The findings may also offer a mechanistic explanation for prior genetic association studies. Sadee and colleagues found that SNP17 and -19 are in linkage disequilibrium, or co-inherited, with the TaqI-A polymorphism that has been associated with schizophrenia in prior studies (see SchizophreniaGene DRD2 entry, and select Taq1-A from the polymorphisms dropdown menu). That polymorphism sits downstream of the gene, and previous evidence suggests that the polymorphism leads to increased D2 receptor density (for discussion, see recent paper by Klein et al., 2007, which finds that Taq1-A polymorphisms affect learning in normal subjects). This new data by Zhang and colleagues suggests that the TaqI-A polymorphism is simply a marker for the DRD2 intronic SNPs. This speaks to the growing trend of using genomewide association (GWA) studies that rely on SNPs identified by the human HapMap project, according to Sadee. “Even full linkage studies with the 500,000 or so SNPs that are being selected for haplotype analysis would systematically miss our three SNPs,” said Sadee, adding that going forward with clinical association studies with SNPs that are only markers is less than ideal. “I think GWA studies are exciting, but we also need to acknowledge that in nearly all cases where one finds a significant association, the OR (odds ratio) is around 1.5 at best. This has led to the conclusion that in most cases for polygenic complex disorders, multiple genes each contribute just a little.
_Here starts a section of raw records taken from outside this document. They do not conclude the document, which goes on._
/-! ### Effects of the commands -/

/-- T-BUS-1. -/
theorem test_nop : (completed .nop State.reset).statusWord = 0x00000002 := by decide +kernel
/-- T-BO-1. -/
theorem test_bo_xor : (completed .boXor (withWords ⟨0x2b, 0x7e, 0x15, 0x16⟩ ⟨0x8b, 0x84, 0xeb, 0x01⟩)).res =
    ⟨0xa0, 0xfa, 0xfe, 0x17⟩ := by decide +kernel
/-- T-BO-6. -/
theorem test_bo_rot : (completed .boRot (withWords ⟨1, 2, 3, 4⟩ ⟨0, 0, 0, 0⟩)).res = ⟨2, 3, 4, 1⟩ := by
  decide +kernel
/-- T-BO-9. -/
theorem test_bo_sub : (completed .boSub (withWords ⟨0xcf, 0x4f, 0x3c, 0x09⟩ ⟨0, 0, 0, 0⟩)).res =
    ⟨0x8a, 0x84, 0xeb, 0x01⟩ := by decide +kernel
/-- The BO_RCON table: rounds 9 and 10. -/
theorem test_bo_rcon : (completed (.boRcon 9) idle).res = ⟨0x1b, 0, 0, 0⟩ ∧
    (completed (.boRcon 10) idle).res = ⟨0x36, 0, 0, 0⟩ := by decide +kernel
/-- T-ENC-8 and T-ENC-9: rounds 11 and 0 are rejected. -/
theorem test_bo_rcon_round : (nextOf idle (exec (.boRcon 11) idle)).statusWord = 0x00000404 ∧
    (nextOf idle (exec (.boRcon 0) idle)).statusWord = 0x00000404 := by decide +kernel
/-- T-KS-11. -/
theorem test_ks_init : let t := completed .ksInit idle
    t.kcount = 4 ∧ vget t.rk 3 = ⟨0x09, 0xcf, 0x4f, 0x3c⟩ ∧ t.statusWord = 0x00000002 := by decide +kernel
/-- T-KS-8: a length of 17 is rejected. -/
theorem test_ks_init_size :
    let s := { idle with operands := { idle.operands with keyLen := 17 } }
    (nextOf s (exec .ksInit s)).statusWord = 0x00000204 := by decide +kernel
/-- T-KS-12. -/
theorem test_ks_step : let t := completed .ksStep (completed .ksInit idle)
    vget t.rk 4 = ⟨0xa0, 0xfa, 0xfe, 0x17⟩ ∧ t.kcount = 5 := by decide +kernel
/-- T-KS-9: no schedule started. -/
theorem test_ks_step_sequence : (nextOf idle (exec .ksStep idle)).statusWord = 0x00000304 := by decide +kernel
/-- T-KS-1: Words 4, 5 and 43. -/
theorem test_ks_expand : let t := completed .ksExpand idle
    vget t.rk 4 = ⟨0xa0, 0xfa, 0xfe, 0x17⟩ ∧ vget t.rk 5 = ⟨0x88, 0x54, 0x2c, 0xb1⟩ ∧
      vget t.rk 43 = ⟨0xb6, 0x63, 0x0c, 0xa6⟩ ∧ t.statusWord = 0x0000000a := by decide +kernel
/-- T-KS-5: the source's 11-byte key. -/
theorem test_ks_expand_size :
    let s := { idle with operands := { idle.operands with keyLen := 11 } }
    (nextOf s (exec .ksExpand s)).statusWord = 0x00000204 := by decide +kernel
/-- T-MD-1. -/
theorem test_md_init : let t := completed .mdInit idle
    t.statusWord = 0x00000012 ∧ t.valueAt 0x060 4 = 0x01234567 ∧ t.valueAt 0x06C 4 = 0x76543210 := by decide +kernel
/-- T-MD-13. -/
theorem test_md_loaddig :
    let din : Window 16 :=
      #v[0xa4, 0x48, 0x01, 0x7a, 0xaf, 0x21, 0xd8, 0x52, 0x5f, 0xc1, 0x0a, 0xe8, 0x7a, 0xa6, 0x72, 0x9d]
    (completed .mdLoaddig { idle with operands := { idle.operands with din := din } }).md.h =
      ⟨0x7A0148A4, 0x52D821AF, 0xE80AC15F, 0x9D72A67A⟩ := by decide +kernel
/-- T-MD-12 and T-MD-10, with 128 and 100 in ARG. -/
theorem test_md_setcnt :
    let s (v : Word64) := { started 0 with operands := { idle.operands with arg := v } }
    (completed .mdSetcnt (s 128)).md.count = 128 ∧
      (nextOf (s 100) (exec .mdSetcnt (s 100))).statusWord = 0x00000614 := by decide +kernel
/-- T-MD-11: a partial block is buffered. -/
theorem test_md_setcnt_partial :
    let s := { started 3 with operands := { idle.operands with arg := 64 } }
    (nextOf s (exec .mdSetcnt s)).statusWord = 0x00000614 := by decide +kernel
/-- T-MD-4. -/
theorem test_md_update : let t := completed (.mdUpdate 3) (started 0)
    t.md.count = 3 ∧ t.md.h = md4IV ∧ vget t.md.buf 2 = 0x63 := by decide +kernel
/-- T-MD-8 and T-MD-9. -/
theorem test_md_update_checks : (nextOf idle (exec (.mdUpdate 65) (started 0))).statusWord = 0x00000514 ∧
    (nextOf idle (exec (.mdUpdate 65) idle)).statusWord = 0x00000904 := by decide +kernel
/-- T-MD-2: the digest of the empty message. -/
theorem test_md_final : let t := completed .mdFinal (started 0)
    ser t.md.h = #v[0x31, 0xd6, 0xcf, 0xe0, 0xd1, 0x6a, 0xe9, 0x31, 0xb7, 0x3c, 0x59, 0xd7, 0xe0, 0xc0, 0x89, 0xc0] ∧
      t.md.count = 64 := by decide +kernel
/-- T-PAD-3. -/
theorem test_md_padgen : let t := completed .mdPadgen idle
    t.padlen = 32 ∧ t.valueAt 0x118 4 = 0x00030000 ∧ t.valueAt 0x100 1 = 0x80 := by decide +kernel
/-- T-PAD-2: the length 2^64 - 1. -/
theorem test_md_padgen_wrap :
    let t := completed .mdPadgen { idle with operands := { idle.operands with arg := 0xFFFFFFFFFFFFFFFF } }
    t.padlen = 65 ∧ t.valueAt 0x138 4 = 0x00f8ffff ∧ t.valueAt 0x140 4 = 0xff000000 := by decide +kernel

/-! ### Host accesses and errors -/

/-- T-BUS-12: a 1-byte write to CMD. -/
theorem test_cmd_byte : (stepped (facing (.write 0x003 1 0) idle)).statusWord = 0x00000804 := by decide +kernel
/-- T-BUS-8: a 2-byte read is refused and returns 0. -/
theorem test_two_byte_read : let t := stepped (facing (.read 0x004 2) idle)
    t.statusWord = 0x00000804 ∧ t.replies = [⟨0x004, 2, 0⟩] := by decide +kernel
/-- T-BUS-5: only bits 7:0 of KEY_LEN are stored. -/
theorem test_key_len : (stepped (facing (.write 0x00C 4 0x1234567F) idle)).valueAt 0x00C 4 = 0x0000007F := by
  decide +kernel
/-- P1: the key is loaded through big-endian lanes. -/
theorem test_key_lanes : let t := stepped (facing (.write 0x044 4 0x28aed2a6) State.reset)
    t.operands.key[4] = 0x28 ∧ t.operands.key[7] = 0xa6 := by decide +kernel
/-- T-BUSY-1, accesses 4 and 6: a guarded write while BUSY. -/
theorem test_busy_write : let t := stepped (facing (.write 0x040 4 0) (loaded .ksExpand idle))
    t.statusWord = 0x00000705 ∧ t.operands.key = testKey := by decide +kernel
/-- T-BUS-16: CLRERR by a 1-byte write. -/
theorem test_clear_error :
    (stepped (facing (.write 0x007 1 0x04) { idle with error := some .illegalCmd })).statusWord = 0 := by decide +kernel
/-- T-BUS-13: the first error is kept. -/
theorem test_first_error : (stepped (facing (.read 0x002 4) { idle with error := some .illegalCmd })).statusWord =
    0x00000104 := by decide +kernel
/-- T-IRQ-4 and T-IRQ-1. -/
theorem test_irq : ({ idle with ieFlag := true, error := some .illegalCmd } : State).irq = true ∧
    ({ idle with doneFlag := true } : State).irq = false := by decide +kernel

/-! ### Witnesses of the hypotheses: encoding, steps and issue -/

theorem test_witness_decode_of_encode :
    (Instr.boRcon 255).wellFormed = true ∧ (Instr.mdUpdate 0).wellFormed = true ∧ Instr.mdPadgen.wellFormed = true := by
  decide
theorem test_witness_encode_of_decode : decodeWord 0x230000FF = .ok (.mdUpdate 255) := by decide
theorem test_witness_decode_total :
    ((0x00000100 : Word32).toNat / 2 ^ 8 % 2 ^ 16 ≠ 0) ∧
    (∀ i, ((0x26000000 : Word32).toNat / 2 ^ 24, i) ∉ opcodeTable 0) ∧
    ((0x12000001 : Word32).toNat / 2 ^ 24 = 0x12 ∧ (0x12000001 : Word32).toNat % 2 ^ 8 ≠ 0) ∧
    ((0x040000FF : Word32).toNat / 2 ^ 24, Instr.boRcon 255) ∈ opcodeTable 255 ∧
    decodeWord 0x26000000 = .error .unassignedOpcode ∧ idle.error = none := by
  refine ⟨by decide, ?_, by decide, by decide, by decide, rfl⟩
  intro i
  simp [opcodeTable]
theorem test_witness_step_runs :
    ((facing (.write 0x000 4 0x0400000A) idle).Presents (.write 0x000 4 0x0400000A) [] ∧ idle.pending = none ∧
      decodeWord 0x0400000A = .ok (.boRcon 10)) ∧
    (({ loaded .nop idle with schedule := [.engine, .engine] } : State).EngineTurn [.engine] ∧
      (loaded .nop idle).pending = some ⟨.nop, idle.operands⟩) :=
  ⟨⟨⟨rfl, rfl⟩, rfl, by decide⟩, .inl rfl, rfl⟩
theorem test_witness_placed : decodeTableWord 32 0x04000001 = some (.boRcon 1) := by decide
theorem test_witness_issue :
    ((facing (.write 0x000 4 0) (loaded .nop idle)).Presents (.write 0x000 4 0) [] ∧
      (loaded .nop idle).pending ≠ none) ∧
    ((facing (.write 0x000 4 0) { idle with error := some .badRound }).Presents (.write 0x000 4 0) [] ∧
      ({ idle with error := some .badRound } : State).error ≠ none) ∧
    ((facing (.write 0x000 4 0x26000000) idle).Presents (.write 0x000 4 0x26000000) [] ∧
      decodeWord 0x26000000 = .error .unassignedOpcode) ∧
    ((facing (.write 0x000 4 0x04000000) idle).Presents (.write 0x000 4 0x04000000) [] ∧
      decodeWord 0x04000000 = .ok (.boRcon 0) ∧ firstFailing (.boRcon 0) idle.operands idle = some .badRound) ∧
    (({ idle with schedule := [.host (.write 0x000 4 0x12000000), .engine] } : State).Presents
        (.write 0x000 4 0x12000000) [.engine] ∧
      decodeWord 0x12000000 = .ok .ksExpand ∧ firstFailing .ksExpand idle.operands idle = none) :=
  ⟨⟨⟨rfl, rfl⟩, nofun⟩, ⟨⟨rfl, rfl⟩, nofun⟩, ⟨⟨rfl, rfl⟩, by decide⟩, ⟨⟨rfl, rfl⟩, by decide, by decide +kernel⟩,
    ⟨rfl, rfl⟩, by decide, by decide +kernel⟩
theorem test_witness_engine :
    (idle.EngineTurn [] ∧ idle.pending = none) ∧
    (({ loaded .ksExpand idle with schedule := [.engine] } : State).EngineTurn [] ∧
      (loaded .ksExpand idle).pending = some ⟨.ksExpand, idle.operands⟩ ∧
      firstFailing .ksExpand idle.operands (loaded .ksExpand idle) = none) :=
  ⟨⟨.inr ⟨rfl, rfl⟩, rfl⟩, .inl rfl, rfl, by decide +kernel⟩
theorem test_witness_unaccepted : (loaded .mdFinal idle).pending = some ⟨.mdFinal, idle.operands⟩ ∧
    firstFailing .mdFinal idle.operands (loaded .mdFinal idle) ≠ none := ⟨rfl, by decide +kernel⟩

/-! ### Witnesses of the hypotheses: the commands -/

/-- The commands whose completion has no hypothesis but that they are pending. -/
theorem test_witness_pending (i : Instr) : (loaded i idle).pending = some ⟨i, idle.operands⟩ := rfl
theorem test_witness_bo_rcon :
    (1 ≤ 1 ∧ ([0x01, 0x02, 0x04, 0x08, 0x10, 0x20, 0x40, 0x80, 0x1B, 0x36] : List Byte)[1 - 1]? = some 0x01) ∧
    (1 ≤ 10 ∧ ([0x01, 0x02, 0x04, 0x08, 0x10, 0x20, 0x40, 0x80, 0x1B, 0x36] : List Byte)[10 - 1]? = some 0x36) := by
  decide
theorem test_witness_key_size : idle.operands.keyLen = 16 := rfl
theorem test_witness_ks_step :
    let s (n : BitVec 6) : State := loaded .ksStep { idle with kcount := n }
    ((s 4).pending = some ⟨.ksStep, idle.operands⟩ ∧ (s 4).kcount.toNat = 4) ∧
    ((s 43).pending = some ⟨.ksStep, idle.operands⟩ ∧ (s 43).kcount.toNat = 43) := ⟨⟨rfl, rfl⟩, rfl, rfl⟩
theorem test_witness_md_setcnt :
    let s : State := { started 64 with operands := { idle.operands with arg := 0xFFFFFFFFFFFFFFC0 } }
    (loaded .mdSetcnt s).pending = some ⟨.mdSetcnt, s.operands⟩ ∧ s.mdvFlag = true ∧ s.md.count.toNat % 64 = 0 ∧
      s.operands.arg.toNat % 64 = 0 := by
  refine ⟨rfl, rfl, ?_, ?_⟩ <;> decide +kernel
theorem test_witness_md_update : (started 0).mdvFlag = true ∧
    (loaded (.mdUpdate 0) (started 0)).pending = some ⟨.mdUpdate 0, idle.operands⟩ ∧ 0 ≤ 64 ∧
    (loaded (.mdUpdate 64) (started 63)).pending = some ⟨.mdUpdate 64, idle.operands⟩ ∧ 64 ≤ 64 :=
  ⟨rfl, rfl, by decide, rfl, by decide⟩
theorem test_witness_boundary :
    let m : MdState := (started 3).md
    let xs (n : Nat) : List Byte := List.replicate n 0x61
    ((xs 60).length ≤ 64 ∧ m.count.toNat % 64 + (xs 60).length < 64) ∧
    ((xs 61).length ≤ 64 ∧ 64 ≤ m.count.toNat % 64 + (xs 61).length) := by decide +kernel
theorem test_witness_whole_block : let s := loaded (.mdUpdate 64) (started 128)
    s.pending = some ⟨.mdUpdate 64, idle.operands⟩ ∧ s.mdvFlag = true ∧ s.md.count.toNat % 64 = 0 :=
  ⟨rfl, rfl, rfl⟩
theorem test_witness_md_final : let s := loaded .mdFinal (started 3)
    s.pending = some ⟨.mdFinal, idle.operands⟩ ∧ s.mdvFlag = true := ⟨rfl, rfl⟩
/-- Both clauses of the padding length, and the ends of the zero fill for `l = 0`. -/
theorem test_witness_padding : (55 : Word64).toNat % 64 < 56 ∧ 56 ≤ (56 : Word64).toNat % 64 ∧
    (1 + 8 < (padBytes 0).length ∧ 55 + 8 < (padBytes 0).length) ∧ 0 < 8 ∧ 7 < 8 := by decide +kernel
/-- The largest index of each bounded clause: groups, bytes of a group, OPA to RES, KEY and DIN, MSG, PAD, RK. -/
theorem test_witness_bounds : 3 < 4 ∧ 15 < 16 ∧ 63 < 64 ∧ 127 < 128 ∧ 43 < 44 := by decide
theorem test_witness_stale_buffer :
    let m : MdState := (started 1).md
    let m' : MdState := { m with buf := vset m.buf 1 0xFF }
    m.h = m'.h ∧ m.count = m'.count ∧ (∀ k, k < m.count.toNat % 64 → vget m.buf k = vget m'.buf k) ∧
      m.buf ≠ m'.buf := by
  refine ⟨rfl, rfl, ?_, by decide +kernel⟩
  intro k hk
  obtain rfl : k = 0 := by
    have : k < 1 := hk
    omega
  decide +kernel
theorem test_witness_sbox : (0x53 : Byte) ≠ 0 := by decide
theorem test_witness_digest : idle.pending = none ∧ idle.error = none ∧
    ∀ c ∈ [(⟨abcMsg, 3⟩ : Chunk), ⟨abcMsg, 64⟩, ⟨abcMsg, 0⟩], c.n ≤ 64 := ⟨rfl, rfl, by decide⟩
theorem test_witness_forged :
    let K : List Byte := [0x61, 0x62, 0x63]
    let s : State := { idle with
      operands := { idle.operands with din := md4Digest K, arg := BitVec.ofNat 64 (padded K).length } }
    s.pending = none ∧ s.error = none ∧ s.operands.din = md4Digest K ∧
      s.operands.arg = BitVec.ofNat 64 (padded K).length ∧ (∀ c ∈ [(⟨abcMsg, 12⟩ : Chunk)], c.n ≤ 64) :=
  ⟨rfl, rfl, rfl, rfl, by decide⟩
theorem test_witness_expand : idle.pending = none ∧ idle.error = none ∧ idle.operands.keyLen = 16 := ⟨rfl, rfl, rfl⟩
That may well be, and the GWA studies are extremely important for revealing novel pathways, but for clinical utility, as biomarkers, for example, one would like to begin with ORs of 3. That's what we are shooting for and beginning to find in some cases,” he said. Sadee plans to continue to look at the most commonly studied genes, applying his technique to look for functional polymorphisms. He said he also plans to test how these three SNPs are related to schizophrenia, addiction, and other brain disorders.—Tom Fagan.
Zhang Y, Bertolino A, Fazio L, Blasi G, Rampino A, Romano R, Lee M-LT, Xiao T, Papp A, Wang D, Sadee W. Polymorphisms in human dopamine D2 receptor gene affect gene expression, splicing, and neuronal activity during working memory. Proc Natl Acad Sci U S A. 2007 Dec 18;104(51):20552-7. Epub 2007 Dec 11.